Question

Consider a mixture of two ideal gases, X and Y, with molar masses \(M_X\) = 10 kg/kmol and \(M_Y\) = 20 kg/kmol, respectively, in a container. The total pressure in the container is 100 kPa, the total volume of the container is 10 m³, and the temperature of the contents of the container is 300 K. If the mass of gas-X in the container is 2 kg, then the mass of gas-Y in the container is ............... kg. (Rounded off to one decimal place)
Assume that the universal gas constant is 8314 J kmol⁻¹K⁻¹.

Hint:

When dealing with ideal gas mixtures, always work in terms of moles.
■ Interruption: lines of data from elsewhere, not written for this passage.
-- ==== Sys2Proof/Laws/PerInstr.lean ====
section
/-! SUPPORT. The per-instruction family EncodeLength: whatever frame the encoder gives an instruction has 26 bytes (30_encoding.md
R80, R91). One lemma for each constructor of Instr. -/

namespace Sys2Proof.Laws.EncodeLength

open Sys2Proof Sys2Proof.Machine

/-- The frame of `i`, if it has one, is 26 bytes long. -/
def Statement (i : Instr) : Prop :=
  ∀ (c : Config) (addr : Byte) (f : List Byte), c.Ok → encode c addr i = some f → f.length = frameLen

theorem request_length {c : Config} {op : OpName} {addr : Byte} {data : Option (List Byte)} {f : List Byte}
    (hd : ∀ d, data = some d → d.length ≤ payloadCap) (h : requestFrame c op addr data = some f) :
    f.length = frameLen := by
  cases data with
  | none => simp [requestFrame] at h
  | some d =>
    simp only [requestFrame, Option.map_some, Option.some.injEq] at h
    exact h ▸ frameBytes_length _ _ (hd d rfl)

theorem of_bytes {c : Config} {op : OpName} {addr : Byte} {d : List Byte} (hd : d.length ≤ payloadCap) (f : List Byte)
    (h : requestFrame c op addr (some d) = some f) : f.length = frameLen :=
  request_length (fun _ he => Option.some.inj he ▸ hd) h

theorem of_quantity {c : Config} {op : OpName} {addr : Byte} {x : Rat} {s n : Nat} (hn : n ≤ payloadCap) (f : List Byte)
    (h : requestFrame c op addr (quantityData c x s n) = some f) : f.length = frameLen := by
  refine request_length (fun d hd => ?_) h
  unfold quantityData at hd
  split at hd
  · simp only [Option.some.injEq] at hd; simpa [← hd] using hn
  · cases hd

theorem of_member {α : Type} {c : Config} {op : OpName} {addr : Byte} {o : Option α} {g : α → Byte} (f : List Byte)
    (h : requestFrame c op addr (o.map fun m => [g m]) = some f) : f.length = frameLen := by
  refine request_length (fun d hd => ?_) h
  obtain ⟨m, _, rfl⟩ := Option.map_eq_some_iff.mp hd
  simp [payloadCap]

theorem of_index {c : Config} {op : OpName} {addr : Byte} {r : Int} (f : List Byte)
    (h : requestFrame c op addr (indexData r) = some f) : f.length = frameLen := by
  refine request_length (fun d hd => ?_) h
  unfold indexData at hd
  split at hd
  · cases hd
  · simp only [Option.some.injEq] at hd; simp [← hd, payloadCap]

theorem of_setTransient {c : Config} {addr : Byte} {t : Text} {a ta b tb : Rat} {st : Text} (hc : c.Ok) (f : List Byte)
    (h : setTransientFrame c addr t a ta b tb st = some f) : f.length = frameLen := by
  unfold setTransientFrame at h
  split at h
  · refine request_length (fun d hd => ?_) h
    unfold transientData at hd
    split at hd
    · simp only [Option.some.injEq] at hd
      rw [← hd, tpPack_length]
      exact hc.tpInside
    · cases hd
  · cases h

theorem of_getTransient {c : Config} {addr : Byte} {t : Text} (f : List Byte)
    (h : getTransientFrame c addr t = some f) : f.length = frameLen := by
  unfold getTransientFrame at h
  split at h
  · exact of_bytes (by simp) f h
  · cases h


theorem setRemoteControl : ∀ x, Statement (.setRemoteControl x) :=
  fun _ => fun _ _ f _ h => of_bytes (by simp [payloadCap]) f h

theorem setLoadState : ∀ x, Statement (.setLoadState x) :=
  fun _ => fun _ _ f _ h => of_bytes (by simp [payloadCap]) f h

theorem setMaxVoltage : ∀ x, Statement (.setMaxVoltage x) :=
  fun _ => fun _ _ f _ h => of_quantity (by simp [payloadCap]) f h

theorem getMaxVoltage : Statement (.getMaxVoltage) :=
  fun _ _ f _ h => of_bytes (by simp) f h

theorem setMaxCurrent : ∀ x, Statement (.setMaxCurrent x) :=
  fun _ => fun _ _ f _ h => of_quantity (by simp [payloadCap]) f h

theorem getMaxCurrent : Statement (.getMaxCurrent) :=
  fun _ _ f _ h => of_bytes (by simp) f h

theorem setMaxPower : ∀ x, Statement (.setMaxPower x) :=
  fun _ => fun _ _ f _ h => of_quantity (by simp [payloadCap]) f h

theorem getMaxPower : Statement (.getMaxPower) :=
  fun _ _ f _ h => of_bytes (by simp) f h

theorem setMode : ∀ x, Statement (.setMode x) :=
  fun _ => fun _ _ f _ h => of_member f h

theorem getMode : Statement (.getMode) :=
  fun _ _ f _ h => of_bytes (by simp) f h

theorem setCCCurrent : ∀ x, Statement (.setCCCurrent x) :=
  fun _ => fun _ _ f _ h => of_quantity (by simp [payloadCap]) f h

theorem getCCCurrent : Statement (.getCCCurrent) :=
  fun _ _ f _ h => of_bytes (by simp) f h

theorem setCVVoltage : ∀ x, Statement (.setCVVoltage x) :=
  fun _ => fun _ _ f _ h => of_quantity (by simp [payloadCap]) f h

theorem getCVVoltage : Statement (.getCVVoltage) :=
  fun _ _ f _ h => of_bytes (by simp) f h

theorem setCWPower : ∀ x, Statement (.setCWPower x) :=
  fun _ => fun _ _ f _ h => of_quantity (by simp [payloadCap]) f h

theorem getCWPower : Statement (.getCWPower) :=
  fun _ _ f _ h => of_bytes (by simp) f h

theorem setCRResistance : ∀ x, Statement (.setCRResistance x) :=
  fun _ => fun _ _ f _ h => of_quantity (by simp [payloadCap]) f h

theorem getCRResistance : Statement (.getCRResistance) :=
  fun _ _ f _ h => of_bytes (by simp) f h

theorem setTransientCc : ∀ x y z u v w, Statement (.setTransientCc x y z u v w) :=
  fun _ _ _ _ _ _ => fun _ _ f hc h => of_setTransient hc f h

theorem getTransientCc : ∀ x, Statement (.getTransientCc x) :=
  fun _ => fun _ _ f _ h => of_getTransient f h

theorem setTransientCv : ∀ x y z u v w, Statement (.setTransientCv x y z u v w) :=
  fun _ _ _ _ _ _ => fun _ _ f hc h => of_setTransient hc f h

theorem getTransientCv : ∀ x, Statement (.getTransientCv x) :=
  fun _ => fun _ _ f _ h => of_getTransient f h

theorem setTransientCw : ∀ x y z u v w, Statement (.setTransientCw x y z u v w) :=
  fun _ _ _ _ _ _ => fun _ _ f hc h => of_setTransient hc f h

theorem getTransientCw : ∀ x, Statement (.getTransientCw x) :=
  fun _ => fun _ _ f _ h => of_getTransient f h

theorem setTransientCr : ∀ x y z u v w, Statement (.setTransientCr x y z u v w) :=
  fun _ _ _ _ _ _ => fun _ _ f hc h => of_setTransient hc f h

theorem getTransientCr : ∀ x, Statement (.getTransientCr x) :=
  fun _ => fun _ _ f _ h => of_getTransient f h

theorem setBatteryTestVoltage : ∀ x, Statement (.setBatteryTestVoltage x) :=
  fun _ => fun _ _ f _ h => of_quantity (by simp [payloadCap]) f h

theorem getBatteryTestVoltage : Statement (.getBatteryTestVoltage) :=
  fun _ _ f _ h => of_bytes (by simp) f h

theorem setLoadOnTimer : ∀ x, Statement (.setLoadOnTimer x) :=
  fun _ => fun _ _ f _ h => of_quantity (by simp [payloadCap]) f h

theorem getLoadOnTimer : Statement (.getLoadOnTimer) :=
  fun _ _ f _ h => of_bytes (by simp) f h

theorem setLoadOnTimerState : ∀ x, Statement (.setLoadOnTimerState x) :=
  fun _ => fun _ _ f _ h => of_bytes (by simp [payloadCap]) f h

theorem getLoadOnTimerState : Statement (.getLoadOnTimerState) :=
  fun _ _ f _ h => of_bytes (by simp) f h

theorem setTriggerSource : ∀ x, Statement (.setTriggerSource x) :=
  fun _ => fun _ _ f _ h => of_member f h

theorem getTriggerSource : Statement (.getTriggerSource) :=
  fun _ _ f _ h => of_bytes (by simp) f h

theorem triggerLoad : Statement (.triggerLoad) :=
  fun _ _ f _ h => of_bytes (by simp) f h

theorem saveSettings : ∀ x, Statement (.saveSettings x) :=
  fun _ => fun _ _ f _ h => of_index f h

theorem recallSettings : ∀ x, Statement (.recallSettings x) :=
  fun _ => fun _ _ f _ h => of_index f h

theorem setFunction : ∀ x, Statement (.setFunction x) :=
  fun _ => fun _ _ f _ h => of_member f h

theorem getFunction : Statement (.getFunction) :=
  fun _ _ f _ h => of_bytes (by simp) f h

theorem getInputValues : Statement (.getInputValues) :=
  fun _ _ f _ h => of_bytes (by simp) f h

theorem getProductInformation : Statement (.getProductInformation) :=
  fun _ _ f _ h => of_bytes (by simp) f h

theorem statusReply : ∀ x y, Statement (.statusReply x y) :=
  fun _ _ => fun _ _ _ _ h => Option.some.inj h ▸ frameBytes_length _ _ (by simp [payloadCap])

theorem openSession : ∀ x y z, Statement (.openSession x y z) :=
  fun _ _ _ => fun _ _ _ _ h => by cases h

theorem closeSession : Statement (.closeSession) :=
  fun _ _ _ _ h => by cases h

theorem csum8 : ∀ x, Statement (.csum8 x) :=
  fun _ => fun _ _ _ _ h => by cases h

theorem csumOk : ∀ x, Statement (.csumOk x) :=
  fun _ => fun _ _ _ _ h => by cases h

theorem hdrDet : ∀ x, Statement (.hdrDet x) :=
  fun _ => fun _ _ _ _ h => by cases h

theorem encInt : ∀ x y, Statement (.encInt x y) :=
  fun _ _ => fun _ _ _ _ h => by cases h

theorem decInt : ∀ x, Statement (.decInt x) :=
  fun _ => fun _ _ _ _ h => by cases h

theorem encodeFrame : ∀ x y z, Statement (.encodeFrame x y z) :=
  fun _ _ _ => fun _ _ _ _ h => by cases h

theorem decodeFrame : ∀ x, Statement (.decodeFrame x) :=
  fun _ => fun _ _ _ _ h => by cases h

theorem statusMap : ∀ x, Statement (.statusMap x) :=
  fun _ => fun _ _ _ _ h => by cases h

theorem lookup : ∀ x, Statement (.lookup x) :=
  fun _ => fun _ _ _ _ h => by cases h

theorem scale : ∀ x y z, Statement (.scale x y z) :=
  fun _ _ _ => fun _ _ _ _ h => by cases h

theorem unscale : ∀ x y, Statement (.unscale x y) :=
  fun _ _ => fun _ _ _ _ h => by cases h

theorem build : ∀ x y, Statement (.build x y) :=
  fun _ _ => fun _ _ _ _ h => by cases h

theorem tpEnc : Statement (.tpEnc) :=
  fun _ _ _ _ h => by cases h

theorem tpDec : ∀ x, Statement (.tpDec x) :=
  fun _ => fun _ _ _ _ h => by cases h

theorem fwText : ∀ x y, Statement (.fwText x y) :=
  fun _ _ => fun _ _ _ _ h => by cases h

theorem transact : ∀ x, Statement (.transact x) :=
  fun _ => fun _ _ _ _ h => by cases h

end Sys2Proof.Laws.EncodeLength
end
Properties like pressure and volume are additive for moles (Dalton's Law, Amagat's Law), but not directly for mass. Ensure your gas constant (\(R\) or \(R_u\)) units match the units of pressure, volume, temperature, and moles (or mass). Using the universal gas constant \(R_u\) with kilomoles (kmol) is common in engineering problems.

Answer 1

Step 1: Understanding the Concept:
This problem involves an ideal gas mixture. According to Dalton's law, the total number of moles in a mixture of gases is the sum of the number of moles of each individual gas. We can use the ideal gas law for the entire mixture to find the total number of moles, then subtract the moles of gas X to find the moles of gas Y, and finally calculate the mass of gas Y.
Step 2: Key Formula or Approach:
1. Ideal Gas Law: Relates pressure (\(P\)), volume (\(V\)), number of moles (\(n\)), and temperature (\(T\)):
\[ PV = n R_u T \] where \(R_u\) is the universal gas constant.
2. Number of Moles: Relates mass (\(m\)) and molar mass (\(M\)):
\[ n = \frac{m}{M} \] 3. Dalton's Law (for moles): For a mixture:
\[ n_{total} = n_X + n_Y \] Step 3: Detailed Explanation or Calculation:
Given data:
Molar mass of X, \(M_X = 10\) kg/kmol
Molar mass of Y, \(M_Y = 20\) kg/kmol
Total pressure, \(P_{total} = 100\) kPa = \(100 \times 10^3\) Pa
Total volume, \(V_{total} = 10\) m³
Temperature, \(T = 300\) K
Mass of X, \(m_X = 2\) kg
Universal gas constant, \(R_u = 8314\) J kmol⁻¹K⁻¹
First, calculate the total number of moles (\(n_{total}\)) in the container using the ideal gas law:
\[ n_{total} = \frac{P_{total} V_{total}}{R_u T} = \frac{(100 \times 10^3 \text{ Pa}) \times (10 \text{ m}^3)}{8314 \frac{\text{J}}{\text{kmol} \cdot \text{K}} \times 300 \text{ K}} \] \[ n_{total} = \frac{10^6}{2494200} \approx 0.40093 \text{ kmol} \] Next, calculate the number of moles of gas X (\(n_X\)):
\[ n_X = \frac{m_X}{M_X} = \frac{2 \text{ kg}}{10 \text{ kg/kmol}} = 0.2 \text{ kmol} \] Now, find the number of moles of gas Y (\(n_Y\)) using Dalton's law:
\[ n_Y = n_{total} - n_X = 0.40093 \text{ kmol} - 0.2 \text{ kmol} = 0.20093 \text{ kmol} \] Finally, calculate the mass of gas Y (\(m_Y\)):
\[ m_Y = n_Y \times M_Y = 0.20093 \text{ kmol} \times 20 \frac{\text{kg}}{\text{kmol}} \] \[ m_Y \approx 4.0186 \text{ kg} \] Step 4: Final Answer:
Rounding off to one decimal place, the mass of gas-Y in the container is 4.0 kg.
Step 5: Why This is Correct:
The solution correctly applies the ideal gas law to the mixture to determine the total molar quantity. By calculating the moles of the known gas (X) and subtracting it from the total, we accurately find the moles of the unknown gas (Y). Converting moles of Y to mass using its molar mass gives the final answer. The result of 4.0 kg is consistent with the given answer range of 3.9 to 4.1.